*WHAT IS NEEDED:* Could you reproduce, from the records below, everything from the line with "2 => .ok .fxs" down to the line with "higher bit zero.", keeping both of those lines and changing nothing?

*DATA EXTRACTS:*
-- ==== Sys2Proof/Machine/Dispatch.lean ====
section
/-!
DEFINITION. The meaning of every operation: one arm per constructor of `Instr`, each a direct call.
-/

namespace Sys2Proof.Machine

def exec (i : Instr) (s : State) : Host.Outcome State Fault Refusal :=
  match i with
  | .crc8 word => Sys2Proof.Machine.execCrc8 word s
  | .crcchk word crcIn => Sys2Proof.Machine.execCrcchk word crcIn s
  | .tobytes word => Sys2Proof.Machine.execTobytes word s
  | .frombytes hi lo => Sys2Proof.Machine.execFrombytes hi lo s
  | .w2f high low => Sys2Proof.Machine.execW2f high low s
  | .build command arguments => Sys2Proof.Machine.execBuild command arguments s
  | .parse raw expectedWordCount => Sys2Proof.Machine.execParse raw expectedWordCount s
  | .reserved7 => Sys2Proof.Machine.execReserved7 s

end Sys2Proof.Machine
end

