/-- The byte offsets of spec/20_memory.md section 2, marked as derived there: float number `j` of a parsed frame,
formed from its Words `2j` and `2j+1`, has its four bytes at the offsets `6j`, `6j+1`, `6j+3` and `6j+4` of the
frame, the most significant first. -/
def Obligations.FloatBytesStandAtTheirOffsets : Prop :=
  ∀ (raw : List Byte) (count j : Nat) (s t : State) (ws : List Word) (flag : Bool) (high low : Word),
    exec (.parse raw count) s = .next t → Answers s t ⟨.ok, .parse ws (some flag) none⟩ →
    ws[2 * j]? = some high → ws[2 * j + 1]? = some low →
    ∃ u f, exec (.w2f high low) t = .next u ∧ Answers t u ⟨.ok, .w2f f⟩ ∧
      raw[6 * j]? = some (f.extractLsb' 24 8) ∧ raw[6 * j + 1]? = some (f.extractLsb' 16 8) ∧
      raw[6 * j + 3]? = some (f.extractLsb' 8 8) ∧ raw[6 * j + 4]? = some (f.extractLsb' 0 8) ∧
      raw[6 * j + 2]? = some (checksum high) ∧ raw[6 * j + 5]? = some (checksum low)

/-! Statuses, priority, frames and the whole block -/

/-- R100: the numbers of the status field. -/
def Obligations.StatusNumbers : Prop :=
  statusCode .ok = 0 ∧ statusCode .invalidArgument = 1 ∧ statusCode .lengthMismatch = 2 ∧
    statusCode .checksumMismatch = 3

/-- R106 and its table, R101, R102: which operation answers with which status and when; a fault delivers no data,
and its whole effect is its response. `T` of R89 is written out. -/
def Obligations.FaultTable : Prop :=
  ∀ (i : Instr) (s t : State), exec i s = .next t → ∃ r, Answers s t r ∧
    match i with
    | .crc8 _ => r.status = .ok ∧ BuffersKept s t
    | .crcchk _ _ => r.status = .ok ∧ BuffersKept s t
    | .tobytes _ => r.status = .ok ∧ BuffersKept s t
    | .frombytes _ _ => r.status = .ok ∧ BuffersKept s t
    | .w2f _ _ => r.status = .ok ∧ BuffersKept s t
    | .build command arguments =>
      (r.status = .invalidArgument ↔ ∃ v ∈ command :: arguments, v < 0 ∨ 65535 < v) ∧
        r.status ≠ .lengthMismatch ∧ r.status ≠ .checksumMismatch ∧
        (r.status = .invalidArgument → r.results = .build []) ∧ BuffersEmpty t
    | .parse raw count =>
      r.status ≠ .invalidArgument ∧
        (r.status = .lengthMismatch ↔ s.params.lenPolicy = .strict ∧ count ≠ 0 ∧ raw.length ≠ 3 * count) ∧
        (r.status = .lengthMismatch → r.results = .parse [] none none) ∧
        (r.status = .checksumMismatch ↔ count ≠ 0 ∧
          (raw.length = 3 * count ∨ s.params.lenPolicy = .lenient) ∧
          ∃ k < (if raw.length = 3 * count then count else min count (raw.length / 3)), TripletBad raw k) ∧
        (r.status = .checksumMismatch → ∃ k, r.results = .parse [] none (some k) ∧ TripletBad raw k ∧
          ∀ j < k, TripletValid raw j) ∧
        (r.status = .ok → ∃ ws, r.results = .parse ws (some (decide (count ≠ 0 ∧ raw.length ≠ 3 * count))) none) ∧
        BuffersEmpty t
    | .reserved7 => False

/-- R110: when several conditions hold in one operation, exactly one outcome is reported, chosen in the rule's
order. -/
def Obligations.OneOutcomeByPriority : Prop :=
  (∀ (command : Int) (arguments : List Int) (s : State), (Instr.build command arguments).wf s.params = true →
    ∃ t r, exec (.build command arguments) s = .next t ∧ Answers s t r ∧
      r.status = if ∃ v ∈ command :: arguments, v < 0 ∨ 65535 < v then .invalidArgument else .ok) ∧
  ∀ (raw : List Byte) (count T : Nat) (s : State), (Instr.parse raw count).wf s.params = true →
    T = (if raw.length = 3 * count then count else min count (raw.length / 3)) →
    ∃ t r, exec (.parse raw count) s = .next t ∧ Answers s t r ∧
      if count = 0 then r = ⟨.ok, .parse [] (some false) none⟩
      else if s.params.lenPolicy = .strict ∧ raw.length ≠ 3 * count then
        r = ⟨.lengthMismatch, .parse [] none none⟩
      else
        (∃ k < T, TripletBad raw k ∧ (∀ j < k, TripletValid raw j) ∧
          r = ⟨.checksumMismatch, .parse [] none (some k)⟩) ∨
        ((∀ j < T, TripletValid raw j) ∧
          ∃ ws, r = ⟨.ok, .parse ws (some (decide (raw.length ≠ 3 * count))) none⟩)
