-- ==== Sys2Proof/Tests/Slice0.lean ====
section
/-!
SUPPORT. Tests and witnesses. Expected values are those of spec/95_test_vectors.md (its section is named at each test);
the witnesses show that the hypotheses of each statement in Certificates/Slice0/Obligations.lean can be met together.
-/

namespace Sys2Proof.Tests

open Sys2Proof.Machine

/-- The response an operation in the reset state was answered with. -/
def answer (r : Host.Outcome State Fault Refusal) : Option Response :=
  match r with
  | .next s => s.responses.getLast?
  | _ => none

/-- The reset state of an implementation whose parameters are these. -/
def booted (p : Params) : State :=
  { State.reset with params := p }

/-- The default parameters with `LENIENT`. -/
def lenient : Params :=
  { Params.default with lenPolicy := .lenient }

/-- The least finite parameters a realisation may have (R6). -/
def least : Params :=
  { opw := some 17, maxArgs := some 1, maxWords := some 6, maxRaw := some 18, lenPolicy := .strict }

/-- A state no run reaches: leftovers in every register and buffer. -/
def cluttered (p : Params) : State :=
  { params := p, requests := [], responses := [⟨.ok, .crc8 0x81⟩], crc := 0x55, idx := 7, raw := [1, 2], out := [3],
    words := [4], fresh := 9 }

/-- The state in which the host issues one request next. -/
def asked (r : Request) : State :=
  { State.reset with requests := [r] }

/-- The 18-byte frame `G` of spec/95_test_vectors.md section 8. -/
def frameG : List Byte :=
  [0x43, 0xDB, 0xCB, 0x8C, 0x2E, 0x8F, 0x41, 0xD9, 0x70, 0xE7, 0xFF, 0xF5, 0x42, 0x43, 0xBF, 0x9A, 0x6B, 0x73]

/-! Decoding: a request written out from R36 and R37 for each operation, with operands of 95 section 9. -/

theorem test_decode_crc8 : decode ⟨0b000#3, .w 0xBEEF⟩ = .ok (.crc8 0xBEEF) := by decide

theorem test_decode_crcchk : decode ⟨0b001#3, .wc 0xBEEF 0x92⟩ = .ok (.crcchk 0xBEEF 0x92) := by decide

theorem test_decode_tobytes : decode ⟨0b010#3, .w 0xBEEF⟩ = .ok (.tobytes 0xBEEF) := by decide

theorem test_decode_frombytes : decode ⟨0b011#3, .bb 0xBE 0xEF⟩ = .ok (.frombytes 0xBE 0xEF) := by decide

theorem test_decode_w2f : decode ⟨0b100#3, .ww 0x4049 0x0FDB⟩ = .ok (.w2f 0x4049 0x0FDB) := by decide

theorem test_decode_build : decode ⟨0b101#3, .ca 16 [70000]⟩ = .ok (.build 16 [70000]) := by decide

theorem test_decode_parse : decode ⟨0b110#3, .rn [0x00, 0x02, 0xE3] 1⟩ = .ok (.parse [0x00, 0x02, 0xE3] 1) := by decide

theorem test_decode_reserved : decode ⟨0b111#3, .none⟩ = .ok .reserved7 ∧ decode ⟨0b111#3, .w 5⟩ = .ok .reserved7 := by
  decide

/-- R37: the fields of another format, a negative count and a byte above 255 are refused by name. -/
theorem test_decode_refuses : decode ⟨0b000#3, .bb 1 2⟩ = .error .wrongFormat ∧
    decode ⟨0b110#3, .rn [] (-1)⟩ = .error .negativeCount ∧ decode ⟨0b110#3, .rn [0, 256] 1⟩ = .error .byteOutOfRange ∧
    decode ⟨0b010#3, .w 65536⟩ = .error .wordOutOfRange := by decide
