-- ==== Sys2Proof/Decode.lean ====
section
/-! DEFINITION. The decoder of the command word, total on all 2^32 words and rejecting by name, and
the encoder (spec/30_encoding.md R80 to R82, R89). The command word is one 32-bit register write:
no byte order is involved. -/

namespace Sys2Proof

/-- Why a command word is reserved (R82). What the codec does with such a command is
`Sys2Proof.Machine.execReserved`, the silent no-op of R82. -/
inductive DecodeError where
  /-- Some bit of `RSV` is 1 (whatever `OP` is). -/
  | reservedBits
  /-- `RSV` is zero and `OP` is `0b110` or `0b111`. -/
  | reservedOperation
deriving DecidableEq, Repr

/-- R81: the operation a command word selects; R82: which words are reserved. -/
def decode (w : Word) : Except DecodeError Instr :=
  if reservedBitsClear w then
    match (opField w).toNat with
    | 0 => .ok .bfx
    | 1 => .ok .bfi
    | 2 => .ok .fxs
    | 3 => .ok .fxe
    | 4 => .ok .dec
    | 5 => .ok .enc
    | _ => .error .reservedOperation
  else .error .reservedBits

/-- R81: the command word of each operation. -/
def encode : Instr → Word
  | .bfx => 0x00000000
  | .bfi => 0x00000001
  | .fxs => 0x00000002
  | .fxe => 0x00000003
  | .dec => 0x00000004
  | .enc => 0x00000005

/-- The instruction the decoder reads from an opcode-table word: the low `nbits` bits of `w`, every
higher bit zero. A command is one 32-bit word (R80), so a number that does not fit is no command. -/
def decodeTableWord (nbits w : Nat) : Option Instr :=
  if w % 2 ^ nbits < 2 ^ 32 then (decode (BitVec.ofNat 32 (w % 2 ^ nbits))).toOption else none

end Sys2Proof
end

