-- ==== Sys2Proof/Machine/Decoder.lean ====
section
/-! DEFINITION. The RGBE decoder pipeline, `DEC` (spec/43_decode.md R140 to R148). -/

namespace Sys2Proof.Machine

/-- The scale of a packed pixel with exponent byte `e` (R141, R142). -/
def decScale (e : Byte) : Word := fxs one (e.toNat - 136)

/-- `DECPX(r, g, b, e)` (R141). -/
def decPx (p : PackedPixel) : UnpackedPixel :=
  if p.e = 0 then ⟨pzero, pzero, pzero, pzero⟩
  else
    ⟨fmul (u8ToF32 p.r) (decScale p.e), fmul (u8ToF32 p.g) (decScale p.e),
      fmul (u8ToF32 p.b) (decScale p.e), one⟩

/-- The packed pixel number `p` of `PB` (R52). -/
def packedAt (s : State) (p : Nat) : PackedPixel :=
  ⟨s.readPb (4 * p), s.readPb (4 * p + 1), s.readPb (4 * p + 2), s.readPb (4 * p + 3)⟩

/-- Store an unpacked pixel at `UF` index `base`, cut to `ch` components (R53, R140). -/
def storeUnpacked (ch base : Nat) (q : UnpackedPixel) (s : State) : State :=
  let t := ((s.writeUf base q.r).writeUf (base + 1) q.g).writeUf (base + 2) q.b
  if ch = 4 then t.writeUf (base + 3) q.a else t

/-- One iteration of the pixel loop of `DEC`, at `PIX = p` (R140). -/
def decPixel (ch p : Nat) (s : State) : State :=
  storeUnpacked ch (ch * p) (decPx (packedAt s p)) s

/-- The first `n` iterations of the pixel loop of `DEC`, in ascending order (R64, R140). -/
def decPixels (ch : Nat) : Nat → State → State
  | 0, s => s
  | n + 1, s => decPixel ch n (decPixels ch n s)

/-- The result register of `DEC` (R144): `CNT <- N · ch`; 0 for an invalid channel count, where `N` is 0
(R145). -/
def decResult (r : Running) (s : State) : State :=
  s.setCnt (BitVec.ofNat 64 (decCount r * channels r))

/-- `DEC` between its issue step and its completion step (R140). -/
def decWork (r : Running) (s : State) : State :=
  decResult r (decPixels (channels r) (decCount r) s)

/-- `DEC`, decode buffer (R140). -/
def execDec (s : State) : Host.Outcome State Fault Refusal := operate (encode .dec) decWork s

end Sys2Proof.Machine
end

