-- ==== Sys2Proof/Safety.lean ====
section
/-! DEFINITION. What a good state is: the invariant that every step keeps, whatever the host does. -/

namespace Sys2Proof.Machine

/-- The space is in canonical form and lists no element beyond what the caller allocated (R51, R60). -/
abbrev spaceGood {width : Nat} (m : Memory width) (size : Size) : Prop :=
  m.wf ∧ ∀ cell ∈ m, cell.1 < size.val

/-- `STATUS` holds one of its three reachable values (R24). -/
abbrev statusLegal (s : State) : Prop :=
  s.status = statusIdle ∨ s.status = statusBusy ∨ s.status = statusDone

/-- The operation in progress: its buffers are large enough (R69), `PIX` has not passed the pixel count
(R36), and the operand registers still hold what the issue step sampled (R31, R32). -/
abbrev runningGood (r : Running) (s : State) : Prop :=
  sizesSuffice r s = true ∧ r.pix ≤ pixelCount r ∧
    r.a = s.a ∧ r.b = s.b ∧ r.ch = s.ch ∧ r.len = s.len

/-- The invariant of the machine. -/
abbrev Inv (s : State) : Prop :=
  statusLegal s ∧ (s.busy = s.running.isSome) ∧ (∀ r ∈ s.running, runningGood r s) ∧
    spaceGood s.pb s.pbSize ∧ spaceGood s.uf s.ufSize

end Sys2Proof.Machine
end

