/-! ### `value` and `mag` -/

theorem mag_eq (b : Word) :
    mag b = if (ex b).toNat = 0 then (fracField b).toNat
      else (2 ^ 23 + (fracField b).toNat) * 2 ^ ((ex b).toNat - 1) := by
  have h := byte_eq_iff (ex b) 0 (by omega)
  simp only [mag, show (ex b = 0) ↔ (ex b).toNat = 0 from h]

/-- `value` in whole units of the least subnormal. -/
theorem value_eq_mag (b : Word) : value b = (-1) ^ (signBit b).toNat * (mag b : ℚ) / 2 ^ 149 := by
  have h := byte_eq_iff (ex b) 0 (by omega)
  rw [mag_eq, value]
  simp only [show (ex b = 0) ↔ (ex b).toNat = 0 from h]
  split
  · norm_num
    ring
  · rename_i hne
    obtain ⟨k, hk⟩ : ∃ k, (ex b).toNat = k + 1 := ⟨(ex b).toNat - 1, by omega⟩
    have hpow : (2 : ℚ) ^ (((k + 1 : ℕ) : ℤ) - 127) = 2 ^ k * 2 ^ (-126 : ℤ) := by
      rw [show (((k + 1 : ℕ) : ℤ) - 127) = (k : ℤ) + (-126 : ℤ) by push_cast; ring,
        zpow_add₀ (by norm_num), zpow_natCast]
    rw [hk, hpow]
    push_cast [Nat.add_sub_cancel]
    norm_num
    ring

theorem mag_eq_zero_iff (b : Word) : mag b = 0 ↔ isZero b = true := by
  rw [isZero_iff, mag_eq]
  split
  · tauto
  · rename_i h
    constructor
    · intro h0
      have : 0 < (2 ^ 23 + (fracField b).toNat) * 2 ^ ((ex b).toNat - 1) := by positivity
      omega
    · intro h0; exact absurd h0.1 h

/-- The magnitude a pattern's bits 30 to 0 stand for, in units of 2^-149. -/
def magOfLow (low : Nat) : Nat :=
  if low / 2 ^ 23 = 0 then low else (2 ^ 23 + low % 2 ^ 23) * 2 ^ (low / 2 ^ 23 - 1)

theorem low_eq (b : Word) : b.toNat % 2 ^ 31 = (ex b).toNat * 2 ^ 23 + (fracField b).toNat := by
  have h := pattern_toNat b
  have h1 := ex_lt b
  have h2 := frac_lt b
  cases hs : signBit b <;> (simp [hs] at h; omega)

theorem mag_eq_magOfLow (b : Word) : mag b = magOfLow (b.toNat % 2 ^ 31) := by
  have h2 := frac_lt b
  have hq : b.toNat % 2 ^ 31 / 2 ^ 23 = (ex b).toNat := by rw [low_eq]; omega
  have hr : b.toNat % 2 ^ 31 % 2 ^ 23 = (fracField b).toNat := by rw [low_eq]; omega
  rw [mag_eq, magOfLow, hq, hr]
  split
  · rename_i h; rw [low_eq, h]; omega
  · rfl

/-! ### Patterns built from a sign and bits 30 to 0 -/

theorem pack_toNat (sign : Bool) {low : Nat} (h : low < 2 ^ 31) :
    (pack sign low).toNat = sign.toNat * 2 ^ 31 + low := by
  cases sign <;> simp [pack] <;> omega

theorem signBit_pack (sign : Bool) {low : Nat} (h : low < 2 ^ 31) : signBit (pack sign low) = sign := by
  rw [signBit_eq, pack_toNat sign h]
  cases sign <;> simp
  omega

theorem low_pack (sign : Bool) {low : Nat} (h : low < 2 ^ 31) : (pack sign low).toNat % 2 ^ 31 = low := by
  rw [pack_toNat sign h]
  omega

theorem mag_pack (sign : Bool) {low : Nat} (h : low < 2 ^ 31) : mag (pack sign low) = magOfLow low := by
  rw [mag_eq_magOfLow, low_pack sign h]

theorem ex_pack (sign : Bool) {low : Nat} (h : low < 2 ^ 31) : (ex (pack sign low)).toNat = low / 2 ^ 23 := by
  rw [ex_toNat, pack_toNat sign h]
  cases sign <;> simp <;> omega

theorem frac_pack (sign : Bool) {low : Nat} (h : low < 2 ^ 31) :
    (fracField (pack sign low)).toNat = low % 2 ^ 23 := by
  rw [fracField_toNat, pack_toNat sign h]
  cases sign <;> simp
  omega

/-! ### Rounding to a whole number -/

theorem roundNearestEven_cases (n d : Nat) :
    (2 * (n % d) < d ∧ roundNearestEven n d = n / d) ∨
    (d < 2 * (n % d) ∧ roundNearestEven n d = n / d + 1) ∨
    (2 * (n % d) = d ∧ n / d % 2 = 0 ∧ roundNearestEven n d = n / d) ∨
    (2 * (n % d) = d ∧ n / d % 2 = 1 ∧ roundNearestEven n d = n / d + 1) := by
  unfold roundNearestEven
  simp only
  split
  · exact .inl ⟨‹_›, rfl⟩
  · split
    · exact .inr (.inl ⟨‹_›, rfl⟩)
    · split
      · exact .inr (.inr (.inl ⟨by omega, ‹_›, rfl⟩))
      · exact .inr (.inr (.inr ⟨by omega, by omega, rfl⟩))

/-- A whole quotient is not rounded. -/
theorem roundNearestEven_exact {d : Nat} (hd : 0 < d) (k : Nat) : roundNearestEven (k * d) d = k := by
  have h := roundNearestEven_cases (k * d) d
  rw [Nat.mul_mod_left, Nat.mul_div_cancel _ hd] at h
  omega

*COMPLETED TASK:*
    | 2 => .ok .fxs
    | 3 => .ok .fxe
    | 4 => .ok .dec
    | 5 => .ok .enc
    | _ => .error .reservedOperation
  else .error .reservedBits

/-- R81: the command word of each operation. -/
def encode : Instr → Word
  | .bfx => 0x00000000
  | .bfi => 0x00000001
  | .fxs => 0x00000002
  | .fxe => 0x00000003
  | .dec => 0x00000004
  | .enc => 0x00000005

/-- The instruction the decoder reads from an opcode-table word: the low `nbits` bits of `w`, every
higher bit zero. A command is one 32-bit word (R80), so a number that does not fit is no command. -/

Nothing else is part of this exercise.